Work instructions — Once you find the line with "theorem Frame.responseConsumed : Frame.Statement" in the entries below, return exactly every line from it through the line with "theorem Frame.oldLineReadCompletion (tag".
------ Provided information ------
-- ==== Sys2Proof/Laws/PerInstr.lean ====
section
/-! SUPPORT. The frames of the management commands, one lemma for each constructor: a management command has a frame that
passes the first four steps of R158 with the command's code and parameters, and no other command has one. -/

namespace Sys2Proof.Laws

open Sys2Proof.Machine

/-- The frame of `i`, where `i` is a management command, is judged to hold the code and the parameters of `i` (R158, Table
11.2); the other commands have no frame. -/
def Frame.Statement (i : Instr) : Prop :=
  match commandParams i with
  | some p => ∀ frame, commandFrame i = some frame → frameVerdict frame = .ok p
  | none => commandFrame i = none

@[simp] theorem bytesLE_length {w : Nat} (count : Nat) (v : BitVec w) : (bytesLE count v).length = count := by
  simp [bytesLE]

/-- A frame laid out with the count its code's table gives passes the first four steps of R158. -/
theorem frameVerdict_of_count (code : Byte) (params : List Byte) (h : paramCount code = some params.length)
    (hl : params.length < 256) :
    frameVerdict (code :: BitVec.ofNat 8 params.length :: params ++
      [crc8 (code :: BitVec.ofNat 8 params.length :: params)]) = .ok (code, params) := by
  have hc : (BitVec.ofNat 8 params.length).toNat = params.length := by
    rw [BitVec.toNat_ofNat]; exact Nat.mod_eq_of_lt hl
  have hd : (code :: BitVec.ofNat 8 params.length :: (params ++
      [crc8 (code :: BitVec.ofNat 8 params.length :: params)])).dropLast =
      code :: BitVec.ofNat 8 params.length :: params := by
    rw [← List.cons_append, ← List.cons_append, List.dropLast_concat]
  have fits : lengthFits (code :: BitVec.ofNat 8 params.length :: params ++
      [crc8 (code :: BitVec.ofNat 8 params.length :: params)]) (BitVec.ofNat 8 params.length) = true := by
    unfold lengthFits Config.longestFrame
    rw [hc]
    simp
    omega
  simp only [List.cons_append] at fits
  simp only [frameVerdict, List.cons_append, fits, hd, hc, h, List.getLast?_concat, List.dropLast_concat, Bool.not_true,
    Bool.false_eq_true, ne_eq, not_true_eq_false, if_false, if_true]

theorem Frame.statement_of_count {i : Instr} {code : Byte} {params : List Byte} (hp : commandParams i = some (code, params))
    (h : paramCount code = some params.length ∧ params.length < 256) : Frame.Statement i := by
  unfold Frame.Statement
  rw [hp]
  intro frame hf
  simp only [commandFrame, hp, Option.map_some, Option.some.injEq] at hf
  rw [← hf]
  exact frameVerdict_of_count code params h.1 h.2

theorem Frame.statement_of_none {i : Instr} (hp : commandParams i = none) : Frame.Statement i := by
  unfold Frame.Statement
  rw [hp]
  show commandFrame i = none
  simp only [commandFrame, hp, Option.map_none]

theorem Frame.getStatus (sec : Byte) : Frame.Statement (.getStatus sec) :=
    Frame.statement_of_count rfl (by simp [paramCount])

theorem Frame.getCheckpoints : Frame.Statement .getCheckpoints :=
    Frame.statement_of_count rfl (by simp [paramCount])

theorem Frame.getWindow (index : Byte) : Frame.Statement (.getWindow index) :=
    Frame.statement_of_count rfl (by simp [paramCount])

theorem Frame.getInitiator (number : Byte) : Frame.Statement (.getInitiator number) :=
    Frame.statement_of_count rfl (by simp [paramCount])

theorem Frame.readViolation : Frame.Statement .readViolation := Frame.statement_of_count rfl (by simp [paramCount])

theorem Frame.setWindow (index kind : Byte) (base size : BitVec 32) : Frame.Statement (.setWindow index kind base size) :=
    Frame.statement_of_count rfl (by simp [paramCount])

theorem Frame.clearWindow (index : Byte) : Frame.Statement (.clearWindow index) :=
    Frame.statement_of_count rfl (by simp [paramCount])

theorem Frame.setInitiator (number cls permission : Byte) : Frame.Statement (.setInitiator number cls permission) :=
    Frame.statement_of_count rfl (by simp [paramCount])

theorem Frame.setJournal (base : BitVec 64) (slots : BitVec 32) (reserve depth : Byte) (runStamp : BitVec 16) (policy : Byte) (paceMark : BitVec 32) (pacingInterval holdTimeout : BitVec 16) : Frame.Statement (.setJournal base slots reserve depth runStamp policy paceMark pacingInterval holdTimeout) :=
    Frame.statement_of_count rfl (by simp [paramCount])

theorem Frame.setTiming (paceMark : BitVec 32) (pacingInterval holdTimeout ageLimit : BitVec 16) (freezeMask : Byte) : Frame.Statement (.setTiming paceMark pacingInterval holdTimeout ageLimit freezeMask) :=
    Frame.statement_of_count rfl (by simp [paramCount])

theorem Frame.setAlertMask (mask : BitVec 16) : Frame.Statement (.setAlertMask mask) :=
    Frame.statement_of_count rfl (by simp [paramCount])

theorem Frame.clearAlerts (selection : BitVec 16) : Frame.Statement (.clearAlerts selection) :=
    Frame.statement_of_count rfl (by simp [paramCount])

theorem Frame.mark (value : BitVec 64) : Frame.Statement (.mark value) :=
    Frame.statement_of_count rfl (by simp [paramCount])

theorem Frame.rollback (depth : Byte) : Frame.Statement (.rollback depth) :=
    Frame.statement_of_count rfl (by simp [paramCount])

theorem Frame.retry : Frame.Statement .retry := Frame.statement_of_count rfl (by simp [paramCount])

theorem Frame.abandon : Frame.Statement .abandon := Frame.statement_of_count rfl (by simp [paramCount])

theorem Frame.discard : Frame.Statement .discard := Frame.statement_of_count rfl (by simp [paramCount])

theorem Frame.adopt (start : BitVec 32) : Frame.Statement (.adopt start) :=
    Frame.statement_of_count rfl (by simp [paramCount])

theorem Frame.reset : Frame.Statement .reset := Frame.statement_of_count rfl (by simp [paramCount])

theorem Frame.writeTransfer (address : BitVec 7) (bytes : List Byte) : Frame.Statement (.writeTransfer address bytes) :=
    Frame.statement_of_none rfl

theorem Frame.readTransfer (address : BitVec 7) : Frame.Statement (.readTransfer address) := Frame.statement_of_none rfl

theorem Frame.responseConsumed : Frame.Statement .responseConsumed := Frame.statement_of_none rfl

theorem Frame.requestArrival (request : UpRequest) : Frame.Statement (.requestArrival request) :=
    Frame.statement_of_none rfl

theorem Frame.acceptance : Frame.Statement .acceptance := Frame.statement_of_none rfl

theorem Frame.downstreamIssue (tag : DownTag) : Frame.Statement (.downstreamIssue tag) := Frame.statement_of_none rfl

theorem Frame.passedRequestCompletion (tag : DownTag) (result : ReadResult) : Frame.Statement (.passedRequestCompletion tag result) :=
    Frame.statement_of_none rfl

theorem Frame.oldLineReadCompletion (tag : DownTag) (result : ReadResult) : Frame.Statement (.oldLineReadCompletion tag result) :=
    Frame.statement_of_none rfl

theorem Frame.forwardedWriteCompletion (tag : DownTag) (error : Bool) : Frame.Statement (.forwardedWriteCompletion tag error) :=
    Frame.statement_of_none rfl

theorem Frame.journalWriteCompletion (tag : DownTag) (error : Bool) : Frame.Statement (.journalWriteCompletion tag error) :=
    Frame.statement_of_none rfl

theorem Frame.undoReadCompletion (tag : DownTag) (result : ReadResult) : Frame.Statement (.undoReadCompletion tag result) :=
    Frame.statement_of_none rfl

theorem Frame.undoWriteCompletion (tag : DownTag) (error : Bool) : Frame.Statement (.undoWriteCompletion tag error) :=
    Frame.statement_of_none rfl

theorem Frame.voidWriteCompletion (tag : DownTag) (error : Bool) : Frame.Statement (.voidWriteCompletion tag error) :=
    Frame.statement_of_none rfl

theorem Frame.scanReadCompletion (tag : DownTag) (result : ReadResult) : Frame.Statement (.scanReadCompletion tag result) :=
    Frame.statement_of_none rfl

theorem Frame.abandonedCompletion (tag : DownTag) (result : ReadResult) : Frame.Statement (.abandonedCompletion tag result) :=
    Frame.statement_of_none rfl

theorem Frame.strayCompletion (tag : DownTag) (result : ReadResult) : Frame.Statement (.strayCompletion tag result) :=
    Frame.statement_of_none rfl

theorem Frame.forwardedWriteQueued : Frame.Statement .forwardedWriteQueued := Frame.statement_of_none rfl

theorem Frame.journalWritesQueued : Frame.Statement .journalWritesQueued := Frame.statement_of_none rfl

theorem Frame.undoRequestQueued : Frame.Statement .undoRequestQueued := Frame.statement_of_none rfl

theorem Frame.scanReadQueued : Frame.Statement .scanReadQueued := Frame.statement_of_none rfl

theorem Frame.allocationWaitEnd : Frame.Statement .allocationWaitEnd := Frame.statement_of_none rfl

theorem Frame.holdTimerExpiry : Frame.Statement .holdTimerExpiry := Frame.statement_of_none rfl

theorem Frame.pacingIntervalElapsed : Frame.Statement .pacingIntervalElapsed := Frame.statement_of_none rfl

theorem Frame.epochAgeTimerExpiry : Frame.Statement .epochAgeTimerExpiry := Frame.statement_of_none rfl

theorem Frame.fltreqRisingEdge : Frame.Statement .fltreqRisingEdge := Frame.statement_of_none rfl

theorem Frame.fltreqFall : Frame.Statement .fltreqFall := Frame.statement_of_none rfl

theorem Frame.frzRise : Frame.Statement .frzRise := Frame.statement_of_none rfl

theorem Frame.frzFall : Frame.Statement .frzFall := Frame.statement_of_none rfl

theorem Frame.porstFall : Frame.Statement .porstFall := Frame.statement_of_none rfl

theorem Frame.porstRise (levels : PinLevels) : Frame.Statement (.porstRise levels) := Frame.statement_of_none rfl

theorem Frame.wrstFall : Frame.Statement .wrstFall := Frame.statement_of_none rfl

theorem Frame.wrstRise (levels : PinLevels) : Frame.Statement (.wrstRise levels) := Frame.statement_of_none rfl

end Sys2Proof.Laws
end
------
Written response —
theorem Frame.responseConsumed : Frame.Statement .responseConsumed := Frame.statement_of_none rfl

theorem Frame.requestArrival (request : UpRequest) : Frame.Statement (.requestArrival request) :=
    Frame.statement_of_none rfl

theorem Frame.acceptance : Frame.Statement .acceptance := Frame.statement_of_none rfl

theorem Frame.downstreamIssue (tag : DownTag) : Frame.Statement (.downstreamIssue tag) := Frame.statement_of_none rfl

theorem Frame.passedRequestCompletion (tag : DownTag) (result : ReadResult) : Frame.Statement (.passedRequestCompletion tag result) :=
    Frame.statement_of_none rfl

theorem Frame.oldLineReadCompletion (tag : DownTag) (result : ReadResult) : Frame.Statement (.oldLineReadCompletion tag result) :=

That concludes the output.